# Replication for "Who Pays Sin Taxes? Understanding the Overlapping Burdens of Corrective Taxes"
[Review of Economics and Statistics](https://chrisconlon.github.io/site/sin_tax.pdf)  Conlon, Rao, Wang (2022)



## Github Install Instructions
To download the repo simply type:

```
git clone https://github.com/chrisconlon/sin_taxes
```

## Installation/Setup
1. This project runs almost entirely in Python (3.7 or above recommended).
2. The dependencies can be installed via:
```
    pip install -r ./code/requirements.txt
```
3. The only kiltsreader is the authors' own package:
```
    https://github.com/chrisconlon/kiltsnielsen
```

4. We anticipate most users will be running this replication package from within an Anaconda environment. To avoid making changes to your base environment you will want to create a separate environment for this replication package. To do that

```
    conda create --name sin_tax --file requirements.txt
    conda activate sin_tax
```

5. How to run the code

Change to the directory labeled ```code``` and run "./run_all.sh" on the terminal. The code should take approximately 20 minutes to run. Tables and figures will be produced as described below.

    cd code
    ./runall.sh

6. After the files numbered 0\_ through 3\_, the remaining files that generate tables and figures can be run in any order.

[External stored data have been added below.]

-- ==== Sys2Proof/Machine/Flags.lean ====
section
/-! DEFINITION. Everything the part shows or decides as a flag of its state: register reads, interrupt causes and IRQ, the lines a
port drives, the rings' room, a channel's eligibility and a port's work. -/

namespace Sys2Proof.Machine

/-! ## Registers and interrupts (R155, R172) -/

/-- Whether a cause of INTCAUSE is set: bits 0..4 the rings in RAISED, bit 5 the engine fault cause (R155). -/
def causeSet (s : State) (k : Fin 6) : Bool :=
  if h : k.val < 5 then (s.dev.ring ⟨k.val, h⟩).interrupt == .raised else !(s.cause == .clear)

/-- The causes and their enables, in the bit order of INTCAUSE and INTMASK. -/
def allCauses : List (Fin 6) := List.finRange 6

/-- The IRQ output: high when some cause is set and unmasked (R155). -/
def irq (s : State) : Bool := allCauses.any fun k => causeSet s k && s.intmask.getLsbD k.val

/-- What INTCAUSE reads. -/
def readIntcause (s : State) : Word :=
  BitVec.ofNat 32 ((allCauses.map fun k => bit (causeSet s k) * 2 ^ k.val).sum)

/-- What IDENT reads. -/
def readIdent : Word := 0#8 ++ Config.revision ++ Config.partCode

/-- What CTRL reads: the engine state and the engine fault cause. -/
def readCtrl (s : State) : Word := BitVec.ofNat 32 (s.engine.value + 256 * s.cause.value)

/-- What a read of the register window returns, by offset and width in bytes (R172, R182). Reading changes nothing. -/
def readRegister (s : State) (offset : BitVec 6) (width : Nat) : Word :=
  if width = 4 then
    match offset.toNat with
    | 0x00 => readIdent
    | 0x04 => readCtrl s
    | 0x08 => s.root.extractLsb 31 0
    | 0x0C => s.root.extractLsb 63 32
    | 0x14 => readIntcause s
    | 0x18 => s.intmask.setWidth 32
    | _ => 0
  else 0

/-! ## Lines the part drives (R57, R85) -/

/-- ENGO: high in ENGAGING, ACTIVE and QUIESCING, and low on every port while the engine is not RUNNING (R176). -/
def engo (s : State) (p : PortId) : Bool :=
  s.engine == .running && ((s.dev.port p).state == .engaging || (s.dev.port p).up)

/-- OWNO: high in OURS. -/
def owno (s : State) (p : PortId) : Bool := s.engine == .running && (s.dev.port p).turn == .ours

/-- REQO: high in ASKED. -/
def reqo (s : State) (p : PortId) : Bool := s.engine == .running && (s.dev.port p).turn == .asked

/-- Whether the part drives D0-D7, FLAG, PAR and STB. -/
def drivesData (s : State) (p : PortId) : Bool := owno s p

/-- STB as the part drives it: high from the offer of a byte to its acceptance. -/
def stbOut (s : State) (p : PortId) : Bool :=
  drivesData s p && match (s.dev.port p).tx with | .offered _ => true | _ => false

/-- The byte the part presents while it offers one. -/
def byteOut (s : State) (p : PortId) : Option WireByte :=
  match (s.dev.port p).tx with
  | .offered o => if drivesData s p then some o.wire else none
  | _ => none

/-- Whether the part drives ACK. -/
def drivesAck (s : State) (p : PortId) : Bool :=
  s.engine == .running && ((s.dev.port p).turn == .theirs || (s.dev.port p).turn == .asked)

/-- ACK as the part drives it: high from the acceptance of a peer's byte to its return. -/
def ackOut (s : State) (p : PortId) : Bool := drivesAck s p && (s.dev.port p).rx == .accepted

/-! ## Rings (R142, R144) -/

/-- The unconsumed entries P − C of a ring. -/
def Ring.unconsumed (r : Ring) : Nat := ringDistance r.size r.consumer r.producer

/-- The reservations the test of R144 still allows: none on an unset ring (R143). -/
def Ring.room (r : Ring) : Nat := if r.isSet then (r.size - 1) - (r.unconsumed + r.reserved) else 0

/-! ## Buffers held and available credits (R28, R129) -/

/-- The buffers an inbound channel holds: its fetched records, or the spare and filling cells of its pair. -/
def Device.buffersHeld (d : Device) (c : ChannelId) : Nat :=
  match (d.chan c).kind with
  | .inn => (d.chan c).held.length
  | .relayIn =>
    match d.pair c with
    | some x => x.spare.length + bit x.filling.isSome
    | none => 0
  | _ => 0

/-- The credits the generator may still queue for an owned half (R28). -/
def Device.available (d : Device) (p : PortId) (n : LinkNumber) (c : ChannelId) : Nat :=
  d.buffersHeld c - (d.inHalf p n).granted - (d.inHalf p n).inFlight - bit (d.inHalf p n).openMark

/-- Whether the head of the pending control list is a GRANT for a number and is being offered (R68). -/
def Port.grantOffered (x : Port) (n : LinkNumber) : Bool :=
  x.headOffered && match x.control with
    | .grant m _ :: _ => m == n
    | _ => false

/-- The owner for which the generator acts on a half now, by the conditions of R28. -/
def Device.generatorOwner (d : Device) (p : PortId) (n : LinkNumber) : Option ChannelId :=
  match (d.inHalf p n).owner with
  | none => none
  | some c =>
    if (d.port p).state == .active && (d.chan c).state == .opened && !(d.chan c).isOutbound &&
        !(d.inHalf p n).revokePending && !(d.port p).grantOffered n
    then some c else none

/-! ## Messages and eligibility (R92, R134) -/

/-- The relay queue that a RELAY_OUT half forwards. -/
def Device.relayQueue (d : Device) (c : ChannelId) : List RelayEntry :=
  match d.pair (d.pairIndex c) with
  | some x => x.queue
  | none => []

/-- The expanded length of a channel's current outbound message (R56, R134). -/
def Device.messageLength (d : Device) (c : ChannelId) : Nat :=
  if (d.chan c).kind == .relayOut then ((d.relayQueue c).head?.map RelayEntry.length).getD 0
  else ((d.chan c).held.head?.map HostRecord.size).getD 0

/-- Whether a channel's current outbound message is coded in plain form (R52). -/
def Device.plainForm (d : Device) (c : ChannelId) : Bool :=
  !(d.chan c).compress || ((d.chan c).kind == .out && ((d.chan c).held.head?.map HostRecord.plain).getD false)

/-- Whether a channel may start or resume a message now (R92, R134): its message is open and it is OPEN or DRAINING, or its next
message is ready, a credit is held, the port is ACTIVE, and the channel is OPEN, or draining with a restarted record or as a pair. -/
def Device.eligible (d : Device) (c : ChannelId) : Bool :=
  let x := d.chan c
  let live := x.state == .opened || x.state == .draining
  let mayStart := x.state == .opened || (x.state == .draining && (x.kind == .relayOut || x.out.restarted))
  (x.out.phase == .started && live) ||
    (x.out.phase == .ready && mayStart && decide (1 ≤ (d.outHalf x.port x.number).credits) &&
      (d.port x.port).state == .active)

/-- The channels of a port's class lists, class 0 first, each class from head to tail (R93). -/
def Port.classOrder (x : Port) : List ChannelId := x.classes.get 0 ++ x.classes.get 1 ++ x.classes.get 2 ++ x.classes.get 3

/-- The channel a pick would choose now (R93, R98). -/
def Device.candidate (d : Device) (p : PortId) : Option ChannelId := (d.port p).classOrder.find? d.eligible

/-- Whether the part has work on a port (R66). -/
def Device.hasWork (d : Device) (p : PortId) : Bool := !(d.port p).control.isEmpty || (d.candidate p).isSome

/-- Whether no byte is between offered and returned on a port, in either direction (R73, R78). -/
def Port.linesQuiet (x : Port) : Bool := x.tx == .idle && x.rx == .idle

/-- Whether a half of a Link Map has a mark set (R78). -/
def MapEntry.marked (e : MapEntry) : Bool := e.outbound.openMark || e.inbound.openMark || e.inbound.discard

/-- Whether a quiesce is done (R78). -/
def Port.quiesceDone (x : Port) : Bool :=
  x.state == .quiescing && x.control.isEmpty && x.linesQuiet &&
    linkNumbers.all fun n => !(x.entry n).marked && !(x.entry n).inbound.revokePending

/-! ## Closing (R10 to R14, R137, R139) -/

/-- Whether a pair has nothing left to wait for: no revoke outstanding upstream and no abandon or message downstream; draining, also
no message open upstream and nothing queued (R137, R139). -/
def Device.pairDone (d : Device) (x : RelayPair) : Bool :=
  let i := d.chan x.inbound
  let o := d.chan x.outbound
  let revoked := !(i.revoke == .waiting)
  let sent := !(d.outHalf o.port o.number).openMark
  match i.state with
  | .draining => revoked && sent && !(d.inHalf i.port i.number).openMark && x.queue.isEmpty
  | .aborting => revoked && sent
  | _ => false

/-- Whether a closing channel has nothing left to wait for (R10 to R14). -/
def Device.closeDone (d : Device) (c : ChannelId) : Bool :=
  let x := d.chan c
  match x.kind, x.state with
  | .out, .draining => !(x.out.phase == .started) && !(x.out.phase == .ready && x.out.restarted)
  | .out, .aborting => !(d.outHalf x.port x.number).openMark
  | .inn, .draining => !(x.revoke == .waiting) && !(d.inHalf x.port x.number).openMark
  | .inn, .aborting => !(x.revoke == .waiting)
  | _, .closed => false
  | .relayIn, _ =>
    match d.pair c with
    | some r => d.pairDone r
    | none => false
  | .relayOut, _ =>
    match d.pair x.partner with
    | some r => d.pairDone r
    | none => false
  | _, _ => false

end Sys2Proof.Machine
end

7. Memory Requirements: 0_read_nielsen_data.py is designed for speed not for memory usage. It can use over 32GB of RAM. You may want to separately process year by year to conserve memory. Comments are provided in the code. The remaining files use neglible amounts of memory.

### Kilts/NielsenIQ Data
- We cannot include the Kilts/NielsenIQ data directly in this package but information on acquiring the data for academic researchers is available at [https://www.chicagobooth.edu/research/kilts/datasets/nielseniq-nielsen](https://www.chicagobooth.edu/research/kilts/datasets/nielseniq-nielsen)
- You only need to download the Consumer Panelist Data and this project does not require any scanner data.
- You will need to modify the path in ```./code/0_read_nielsen_data.py``` to point the folder with your (unzipped) Kilts/NielsenIQ files
- You must have the ```pyarrow``` dependency installed to read and save the Kilts/NielsenIQ data.



### Author Constructed files

data/raw_data:

The below files are publicly available Excel files constructed by the authors. 

category_list.xlsx:  mapping from NielsenIQ product_group_code to our category assignemnt
nielsen_income_bins.xlsx: mapping from NielsenIQ income bin to income levels
state_alcohol_rates.xlsx: Tax Policy Center panel of state excise taxes.
state_cigarette_rates_5.xlsx Tax Policy Center panel of state excise taxes.


### File of origin for tables and figures

| Table/Figure Number   | Generating File           |
| --- |---|
| Table 1       | ```table1_revised.py```            |
| Table 2       | ```table2_odds_ratio.py```        |
| Table 3       | ```table3_by_year.py```         |
| Figure 1      | ```Figure1_cdfs.py```     |
| Figure 2      | ```Figure2_Correlation.py```      |
| Table A1     | ```tableA1_alcohol_usage.py```      |
| Table A2     | ```tableA2_ethanol_per_capita.py```    |
| Table A3     | ```tableA3_tobacco_useage.py```  |
| Figure A1    | ```FigureD1A1_DrinksperWeek.R```  |
| Table B2     | ```tableB2_state_taxes.py```     |
| Table D1     | ```tableD1_tax_burden_by_inc.py```     |
| Table D2     | ```tableD2_sin_tax_by_Race.py```      |
| Table D3     | ```tableD3_Regression.R```      |
| Table D4     | ```tableD4_tax_inc_ratio.py```     |
| Table D5       | ```table2_odds_ratio.py```        |
| Table D6     | ```tableD6multiNM.py```     |
| Table D7      | ```table2_odds_ratio.py```        |
| Figure D1    | ```FigureD1A1_DrinksperWeek.R```  |
| Table E1     | ```tableE1E2_Other_Cluster_Number.py```     |
| Table E2     | ```tableE1E2_Other_Cluster_Number.py```     |





### Description of .parquet file format

We use the parquet format for:

Large data inputs (above)
Most intermediary datasets
Parquet files are compressed columnar storage binaries that are readable by several software packages (R, Python, Stata, Julia, C++, etc.) and platforms. The goal of the parquet project is to maintain good performance for large datasets as well as interoperability.

The storage method is stable and maintained by the Apache Foundation. [https://parquet.apache.org/documentation/latest/](https://parquet.apache.org/documentation/latest/)

We use the python package ```pyarrow``` to read parquets and the package ```brotli``` for compression (listed in the requirements.txt).